• **Collected data entries**:
-- ==== Sys2Proof/Machine/Pool.lean ====
section
/-! DEFINITION. The Pool: where a local address lies (R320 to R326), what a line holds with the copies of the caches taken into
account (R358 in one step), and the accesses of agents that hold no copy (R354). The physical place of an Attic byte is
stack x 2^33 + offset, of an Annex byte 2^40 + channel x 2^31 + offset. -/

namespace Sys2Proof.Machine

/-- The hash of R326. -/
def fold (z : DWord) : Nat :=
  let z := z ^^^ (z >>> 32)
  let z := z ^^^ (z >>> 16)
  (z &&& 0xFFFF).toNat

/-- The bytes of a member that sets of lower SET_ID claim (R325). -/
def claimedBelow (sets : List IntSet) (x : IntSet) (m : Nat) : Nat :=
  ((sets.filter (fun y => y.annex == x.annex && decide (y.setId < x.setId) && y.members.contains m)).map (·.perMember)).sum

/-- claim_base(m) of R325. -/
def claimBase (sets : List IntSet) (x : IntSet) (m : Nat) : Nat :=
  if x.annex then claimedBelow sets x m else 2 ^ 33 - claimedBelow sets x m - x.perMember

/-- The bytes of an Attic stack that sets claim; the local region holds the rest (R324, R325). -/
def atticClaimed (sets : List IntSet) (k : Nat) : Nat :=
  ((sets.filter (fun y => !y.annex && y.members.contains k)).map (·.perMember)).sum

/-- The physical place of a local address in a set (R326). -/
def placeInSet (sets : List IntSet) (x : IntSet) (a : Nat) : Option Nat :=
  let n := x.members.length
  if n = 0 then none
  else if a < x.base ∨ x.base + n * x.perMember ≤ a then none
  else
    let g := (a - x.base) / 2 ^ x.granuleLog2
    let lo := (a - x.base) % 2 ^ x.granuleLog2
    let q := g / n
    let r := g % n
    let i := (r + fold (BitVec.ofNat 64 q ^^^ x.key)) % n
    let m := x.members.getD i 0
    let mo := claimBase sets x m + q * 2 ^ x.granuleLog2 + lo
    some (if x.annex then 2 ^ 40 + m * 2 ^ 31 + mo else m * 2 ^ 33 + mo)

/-- The interleave sets in force. -/
def State.intSets (s : State) : List IntSet := (s.flp.map (·.sets)).getD []

/-- Whether the last load left the local region of an Attic stack unbacked, its stack being fenced (R82, R340). -/
def State.deadStack (s : State) (k : Nat) : Bool := (s.flp.map (·.deadStacks.contains k)).getD false

/-- The physical place of a local address; none where it is unbacked (R324, R340). -/
def State.place (s : State) (a : Nat) : Option Nat :=
  let sets := s.intSets
  if a < 36 * 2 ^ 33 then
    (if a % 2 ^ 33 < 2 ^ 33 - atticClaimed sets (a / 2 ^ 33) ∧ !s.deadStack (a / 2 ^ 33) then some a else none)
  else sets.findSome? (fun x => placeInSet sets x a)

/-- The local address of a physical place: the inverse of R326; the place itself where no set claims it. -/
def State.localOf (s : State) (ph : Nat) : Nat :=
  let sets := s.intSets
  let annex := decide (2 ^ 40 ≤ ph)
  let m := if annex then (ph - 2 ^ 40) / 2 ^ 31 else ph / 2 ^ 33
  let mo := if annex then (ph - 2 ^ 40) % 2 ^ 31 else ph % 2 ^ 33
  (sets.findSome? (fun x =>
    let cb := claimBase sets x m
    if x.annex == annex && x.members.contains m && decide (cb ≤ mo) && decide (mo < cb + x.perMember) then
      let n := x.members.length
      let q := (mo - cb) / 2 ^ x.granuleLog2
      let i := (x.members.idxOf m)
      let r := (i + n - fold (BitVec.ofNat 64 q ^^^ x.key) % n) % n
      some (x.base + (q * n + r) * 2 ^ x.granuleLog2 + (mo - cb) % 2 ^ x.granuleLog2)
    else none)).getD ph

/-- The channel of a physical place (R320, R321). -/
def chanOf (ph : Nat) : Option Chan :=
  if ph < 36 * 2 ^ 33 then
    let o := ph % 2 ^ 33
    if h : ph / 2 ^ 33 < 36 then
      some (.attic ⟨ph / 2 ^ 33, h⟩ ⟨(bits o 10 7 ^^^ bits o 18 15) % 16, Nat.mod_lt _ (by decide)⟩)
    else none
  else if h : (ph - 2 ^ 40) / 2 ^ 31 < 384 ∧ 2 ^ 40 ≤ ph then some (.annex ⟨(ph - 2 ^ 40) / 2 ^ 31, h.1⟩)
  else none

/-- The bank and row of a physical place, with pseudo-channel and stack ID in the bank number (R320, R323). -/
def bankRow (ph : Nat) : Nat × Nat :=
  if ph < 2 ^ 40 then
    let o := ph % 2 ^ 33
    (bits o 19 15 ^^^ bits o 24 20, bits o 32 20)
  else
    let o := (ph - 2 ^ 40) % 2 ^ 31
    ((bits o 14 11 ^^^ bits o 18 15) + 16 * bits o 30 29 + 48 * bits o 7 7, bits o 28 15)

/-- The home of a physical place, in die 36 + h (R353). -/
def homeOf (ph : Nat) : Nat := if ph < 2 ^ 40 then ph / 2 ^ 33 else 36 + (ph - 2 ^ 40) / 2 ^ 31 / 32
/-- The home's die. -/
def homeDie (ph : Nat) : Nat := 36 + homeOf ph
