-- ==== Sys2Proof/Machine/FaultBase.lean ====
section
/-! DEFINITION. Faults without a fence: the severity table in force, the unit and partitions a fault names, the leaf's capture
sets and queue of notices, the safe-state command, and the dump in flash (R475 to R485, R494 to R497). Fences are in
`Sys2Proof.Machine.Faults`. -/

namespace Sys2Proof.Machine

/-- The unit that bit 11 of a source's entry fences, and the source's reference entry (Table 17-2). -/
def sourceTable : List (Nat × UnitKind × Nat) :=
  [(0x01, .none, 0x1102), (0x02, .die, 0x0F01), (0x08, .none, 0x0100), (0x09, .bundle, 0x0901), (0x0A, .port, 0x0D01),
   (0x0B, .none, 0x0501), (0x10, .none, 0x0100), (0x11, .none, 0x1102), (0x12, .none, 0x1102), (0x13, .cacheAgent, 0x0F01),
   (0x14, .none, 0x0100), (0x18, .none, 0x0100), (0x1C, .none, 0x0100), (0x19, .none, 0x0100), (0x1D, .none, 0x0100),
   (0x1A, .channel, 0x0701), (0x1E, .channel, 0x0701), (0x1B, .channel, 0x0F01), (0x1F, .channel, 0x0F01), (0x20, .none, 0x0100),
   (0x21, .channel, 0x0F01), (0x28, .none, 0x0100), (0x29, .core, 0x0701), (0x2A, .none, 0x0100), (0x2B, .core, 0x0F01),
   (0x2C, .core, 0x0F01), (0x2D, .core, 0x0501), (0x2E, .core, 0x0F01), (0x30, .core, 0x0F01), (0x34, .hart, 0x0F01),
   (0x35, .none, 0x0301), (0x38, .none, 0x0100), (0x39, .lane, 0x0D01), (0x3A, .none, 0x0100), (0x3B, .none, 0x0301),
   (0x40, .none, 0x0100), (0x41, .lane, 0x0D01), (0x42, .port, 0x0D01), (0x43, .none, 0x0501), (0x44, .port, 0x0D01),
   (0x45, .none, 0x0100), (0x48, .none, 0x0100), (0x49, .die, 0x0F01), (0x4A, .die, 0x0F01), (0x4B, .none, 0x0100),
   (0x50, .die, 0x0F01)]

/-- The sources whose own rule always fences the unit (Table 17-2). -/
def alwaysFences : List Nat := [0x02, 0x09, 0x0A, 0x13, 0x1B, 0x1F, 0x21, 0x2B, 0x2C, 0x2E, 0x42, 0x44, 0x49, 0x50]
/-- The pinned sources (R70). -/
def pinnedSources : List Nat := [0x01, 0x11, 0x12]

/-- The unit kind a source fences (Table 17-2). -/
def fenceKind (src : Nat) : UnitKind := ((sourceTable.find? (fun x => x.1 == src)).map (·.2.1)).getD .none
/-- A source's reference entry; 0x0100 for a source without one (R475). -/
def referenceEntry (src : Nat) : Nat := ((sourceTable.find? (fun x => x.1 == src)).map (·.2.2)).getD 0x0100

/-- The entry of a source in the severity table in force (R475). -/
def State.sev (s : State) (src : Nat) : Nat :=
  match s.flp with
  | some f => ((f.severity[src]?).map (·.toNat)).getD (referenceEntry src)
  | none => referenceEntry src

/-- A key for each unit that a fence takes out of service, over the whole device. Ports: Hallway die x 8 + p, fabric 1000 + n,
Jexesk Link 2000 + port. Bundles: die x 1024 + p x 128 + bundle. Lanes: die x 1024 + port x 16 + lane. -/
abbrev UnitKey := UnitKind × Nat

/-- The sources that name a Hallway port, bundle or route (Table 17-2). -/
def hallSource (src : Byte) : Bool := decide (0x08 ≤ src.toNat) && decide (src.toNat ≤ 0x0B)

/-- The Hallway port of unit 40 + p of a die of the mesh's edge (Table 17-1; log 59). -/
def hallPortUnit (die unit : Nat) : Option UnitKey := if 40 ≤ unit ∧ unit < 48 then some (.port, die * 8 + (unit - 40)) else none

/-- The fenceable unit that holds a unit number of a die (Table 17-1); unit 40 + p of dies 84 to 95 is Hallway port p (log 59). -/
def unitOfNumber (die unit : Nat) : Option UnitKey :=
  match dieType die with
  | 1 => if unit < 320 then some (.core, die * 20 + unit / 16) else none
  | 2 => if unit < 64 then some (.hart, (die - 32) * 64 + unit) else if 256 ≤ unit ∧ unit < 272 then some (.cacheAgent, 36 + (die - 32) * 16 + (unit - 256)) else none
  | 3 | 4 => if unit < 16 then some (.channel, (die - 36) * 16 + unit) else if unit = 17 then some (.cacheAgent, die - 36)
      else if 32 ≤ unit ∧ unit < 40 then some (.port, die * 8 + (unit - 32)) else none
  | 5 => if unit < 32 then some (.channel, 576 + (die - 72) * 32 + unit) else hallPortUnit die unit
  | 6 => if unit < 8 then some (.port, 1000 + (die - 84) * 8 + unit) else hallPortUnit die unit
  | 7 => if unit = 0 then some (.port, 2000 + (die - 92)) else hallPortUnit die unit
  | 8 => hallPortUnit die unit
  | _ => none

/-- The unit a fault's kind and index name, over the whole device (Table 17-4, UNIT). -/
def unitNamed (f : FaultIn) : Option UnitKey :=
  let d := f.die.val
  match f.kind with
  | .none => none
  | .lane => some (.lane, d * 1024 + f.index)
  | .bundle => some (.bundle, d * 1024 + f.index)
  | .port => some (.port, if hallSource f.source then d * 8 + f.index else if dieType d = 6 then 1000 + (d - 84) * 8 + f.index else if dieType d = 7 then 2000 + (d - 92) else d * 8 + f.index)
  | .channel => some (.channel, if d < 72 then (d - 36) * 16 + f.index else 576 + (d - 72) * 32 + f.index)
  | .core => some (.core, f.index)
  | .hart => some (.hart, f.index)
  | .cacheAgent => some (.cacheAgent, f.index)
  | .die => some (.die, f.index)

/-- The port that contains a bundle or lane. -/
def portOfPart (d : Nat) (f : FaultIn) : Option UnitKey :=
  match f.kind with
  | .bundle => some (.port, d * 8 + f.index / 128)
  | .lane => some (.port, if dieType d = 6 then 1000 + (d - 84) * 8 + f.index / 16 else 2000 + (d - 92))
  | _ => none

/-- Whether the fault's unit, or a unit that contains it, is fenced already (R489). -/
def State.unitFenced (s : State) (f : FaultIn) : Bool :=
  let d := f.die.val
  s.fencedU.contains (.die, d)
    || (match unitOfNumber d f.unit with | some u => s.fencedU.contains u | none => false)
    || (match unitNamed f with | some u => s.fencedU.contains u | none => false)
    || (match portOfPart d f with | some u => s.fencedU.contains u | none => false)

/-- Bits of a set of partitions. -/
def partBits (ps : List Nat) : Nat := (List.range 8).foldl (fun a p => a + (if ps.contains p then 2 ^ p else 0)) 0

/-- The unit number under which a die's steward reports (Table 17-1: 18 on a base die); the table gives the stewards of the other dies and the
faults of a die as a whole no number, and the model uses 34 on an Annex base and 511 elsewhere (DESIGN CHOICE, log 63). -/
def stewardUnit (die : Nat) : Nat := if dieType die = 3 ∨ dieType die = 4 then 18 else if dieType die = 5 then 34 else 511

/-- The sources that a die as a whole raises, beside those that fence a die: thermal throttle and critical temperature, regulator. -/
def dieSources : List Nat := [0x48, 0x49, 0x4A]

/-- The partitions a fault names (Table 17-4a); a collective of one queue is named by the fault's index. -/
def State.faultParts (s : State) (f : FaultIn) : Nat :=
  let d := f.die.val
  let owners (cs : List Nat) : Nat := partBits (cs.filterMap s.corePart)
  let harts (hs : List Nat) : Nat := partBits (hs.filterMap s.hartPart)
  let orAll (b : Nat) : Nat := if b = 0 then 0xFF else b
  let l2 (n : Nat) : Nat := harts ((List.range 4).map (fun i => n * 4 + i))
  if f.kind = .die ∨ dieSources.contains f.source.toNat then
    let x := if f.kind = .die then f.index else d
    match dieType x with
    | 1 => orAll (owners ((List.range 20).map (fun i => x * 20 + i)))
    | 2 => orAll (harts ((List.range 64).map (fun i => (x - 32) * 64 + i)))
    | _ => 0xFF
  else if f.kind = .cacheAgent then (if 36 ≤ f.index ∧ f.index < 100 then l2 (f.index - 36) else 0xFF)
  else match dieType d with
  | 1 => if f.unit < 320 then owners [d * 20 + f.unit / 16] else 0xFF
  | 2 => if f.unit < 64 then harts [(d - 32) * 64 + f.unit] else if 256 ≤ f.unit ∧ f.unit < 272 then l2 ((d - 32) * 16 + (f.unit - 256)) else 0xFF
  | 6 =>
    if f.unit < 8 then
      match s.flp.bind (·.fabric) with
      | some c => partBits [c.portPart.getD ((d - 84) * 8 + f.unit) 0]
      | none => 0
    else if f.unit = 8 ∧ f.source = 0x45 then partBits [s.fld d (0xA0008 + 0x20 * (f.index % 8)) 26 24]
    else 0xFF
  | 7 => if f.unit < 8 then s.fld d 0x80000 7 0 else if f.unit < 16 then partBits [f.unit - 8] else 0xFF
  | _ => 0xFF

/-- Fills the capture set of a class where it is empty (R485). -/
def fillCapture (m : Map (Option Capture)) (cls : Nat) (f : FaultIn) (time : DWord) : Map (Option Capture) :=
  match m.get none cls with
  | some _ => m
  | none => m.set none cls (some { source := f.source, access := f.access, agent := f.die.val * 512 + f.unit, addr := f.addr, time := time })

/-- Queues a notice for the roots; while the leaf has stopped accepting, its units hold their reports (R477). -/
def Leaf.push (l : Leaf) (n : Notice) : Leaf :=
  if l.queue.length < 64 then { l with queue := l.queue ++ [n] }
  else if l.held ≠ [] then { l with held := l.held ++ [n] }
  else if n.cls = 0 then
    { l with merged := l.merged.set 0 n.fault.source.toNat (min (l.merged.get 0 n.fault.source.toNat + 1) 0xFFFFFFFF) }
  else
    match l.queue.reverse.findIdx? (fun x => x.cls == 0) with
    | some i =>
      let j := l.queue.length - 1 - i
      match l.queue[j]? with
      | some x => { l with
          queue := l.queue.eraseIdx j ++ [n],
          merged := l.merged.set 0 x.fault.source.toNat (min (l.merged.get 0 x.fault.source.toNat + x.count) 0xFFFFFFFF) }
      | none => l
    | none => { l with held := l.held ++ [n] }

/-- What the leaf decides of a fault: its class, its REACT bits, whether it is suppressed, whether it fences its unit and whether
it sends the safe-state command (R475, R480, R487, R489). -/
structure Verdict where
  cls        : Nat
  react      : Nat
  suppressed : Bool
  fences     : Bool
  safe       : Bool
deriving DecidableEq, Repr

/-- Whether fencing a die cannot leave the package in service (R487). -/
def State.vitalDie (s : State) (d : Nat) : Bool :=
  d ≥ 96 || d == 92 || d == 93 || (d == 94 && !s.root95.alive) || (d == 95 && !s.root94.alive)

/-- The leaf's verdict on a fault (R475, R480, R487, R489, R493). -/
def State.verdict (s : State) (f : FaultIn) : Verdict :=
  let e := s.sev f.source.toNat
  let sup := s.unitFenced f
  let fences := bitAt e 11 && !sup && fenceKind f.source.toNat == f.kind && f.kind != .none
  let vital := fences && f.kind == .die && s.vitalDie f.index
  let lost := !s.root94.alive && !s.root95.alive
  { cls := if vital || lost then 2 else e % 4, react := bits e 15 8, suppressed := sup, fences := fences,
    safe := (bitAt e 12 && !sup) || vital || lost }

/-- Records a fault at its leaf: capture set, notice, and the safe-state command where the verdict says so (R475). -/
def State.leafRecord (s : State) (f : FaultIn) (v : Verdict) : State :=
  let d := f.die.val
  let l := s.leaf d
  let n : Notice := {
    leaf := f.die, leafSeq := 0, fault := f, cls := v.cls, react := BitVec.ofNat 8 v.react, fenced := v.fences,
    suppressed := v.suppressed, merged := false, count := 1, time := s.now, parts := BitVec.ofNat 8 (s.faultParts f) }
  let s := s.setLeaf d (({ l with captures := fillCapture l.captures v.cls f s.now }).push n)
  if v.safe then s.stair 1 d 0xFF [f.source.toNat] else s

/-- A fault of a source that fences no unit. -/
def State.noteFault (s : State) (f : FaultIn) : State :=
  if s.phase = .running then s.leafRecord f { s.verdict f with fences := false } else s

/-- A fault report of a unit of a die, with nothing waited for and no detail. -/
def mkFault (die : DieId) (src : Byte) (unit : Nat) (kind : UnitKind) (index : Nat) (addr : DWord) (access : Nat)
    (detail : List Byte := []) : FaultIn :=
  { die := die, source := src, unit := unit, kind := kind, index := index, addr := addr, access := access, detail := detail, waited := false }

/-- The die with a number, die 0 for a number that names none. -/
def dieOf (d : Nat) : DieId := if h : d < 100 then ⟨d, h⟩ else ⟨0, by decide⟩

/-! ## The dump and the safe state -/

/-- Writes the log to the erased dump area; with none erased nothing is written (R496, R497). -/
def State.writeDump (s : State) (cause : Nat) : State :=
  let area (i : Nat) := s.mgmt.dumps.get DumpArea.reset i
  let r := if s.mgmt.active95 then s.root95 else s.root94
  let put (i : Nat) := s.modMgmt (fun m => { m with dumps := m.dumps.set DumpArea.reset i {
      erased := false, committed := true, sequence := (area (1 - i)).sequence + 1, time := s.now, cause := cause,
      captures := (List.range 3).map (fun k => r.captures.get none k),
      records := r.log.filter (fun x => x.notice.cls != 0) ++ r.log.filter (fun x => x.notice.cls == 0) } })
  if (area 1).erased then put 1 else if (area 0).erased then put 0 else s

/-- Every memory channel of the package. -/
def allChans : List Chan :=
  ((List.finRange 36).map atticChans).flatten ++ (List.finRange 384).map (fun c => .annex c)

/-- Every channel that is in service or training enters self-refresh (R100, R494). -/
def State.selfRefresh (s : State) : State :=
  overList s allChans (fun s c => if s.chanState c = 0 ∨ s.chanState c = 4 then s else s.setChanState c 5)

/-- Node-down on every ACTIVE fabric port (Table 16-4). -/
def State.nodeDownAll (s : State) : State :=
  overList s (List.finRange 64) (fun s p => if s.fabState p.val = 2 then s.sendNodeDown p (s.nodeId.getD 0x3FFF) else s)

/-- The safe state (R494, Table 17-7). -/
def State.enterSafe (s : State) : State :=
  let s := s.setFld 94 0x20100 30 30 1
  let s := s.nodeDownAll
  let s := s.selfRefresh
  let s := s.writeDump 0
  { s with phase := .safe, pins := { s.pins with ready := false, fatalN := false }, remotes := ⟨[]⟩ }

end Sys2Proof.Machine
end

• **ASSIGNMENT**: All lines from the one that contains "((List.finRange 36).map atticChans).flatten" to the end of the records above are to be copied exactly; leave out the rest.

• **REPLY**:
  ((List.finRange 36).map atticChans).flatten ++ (List.finRange 384).map (fun c => .annex c)

/-- Every channel that is in service or training enters self-refresh (R100, R494). -/
def State.selfRefresh (s : State) : State :=
  overList s allChans (fun s c => if s.chanState c = 0 ∨ s.chanState c = 4 then s else s.setChanState c 5)

/-- Node-down on every ACTIVE fabric port (Table 16-4). -/
def State.nodeDownAll (s : State) : State :=
  overList s (List.finRange 64) (fun s p => if s.fabState p.val = 2 then s.sendNodeDown p (s.nodeId.getD 0x3FFF) else s)

/-- The safe state (R494, Table 17-7). -/
def State.enterSafe (s : State) : State :=
  let s := s.setFld 94 0x20100 30 30 1
  let s := s.nodeDownAll
  let s := s.selfRefresh
  let s := s.writeDump 0
  { s with phase := .safe, pins := { s.pins with ready := false, fatalN := false }, remotes := ⟨[]⟩ }

end Sys2Proof.Machine
end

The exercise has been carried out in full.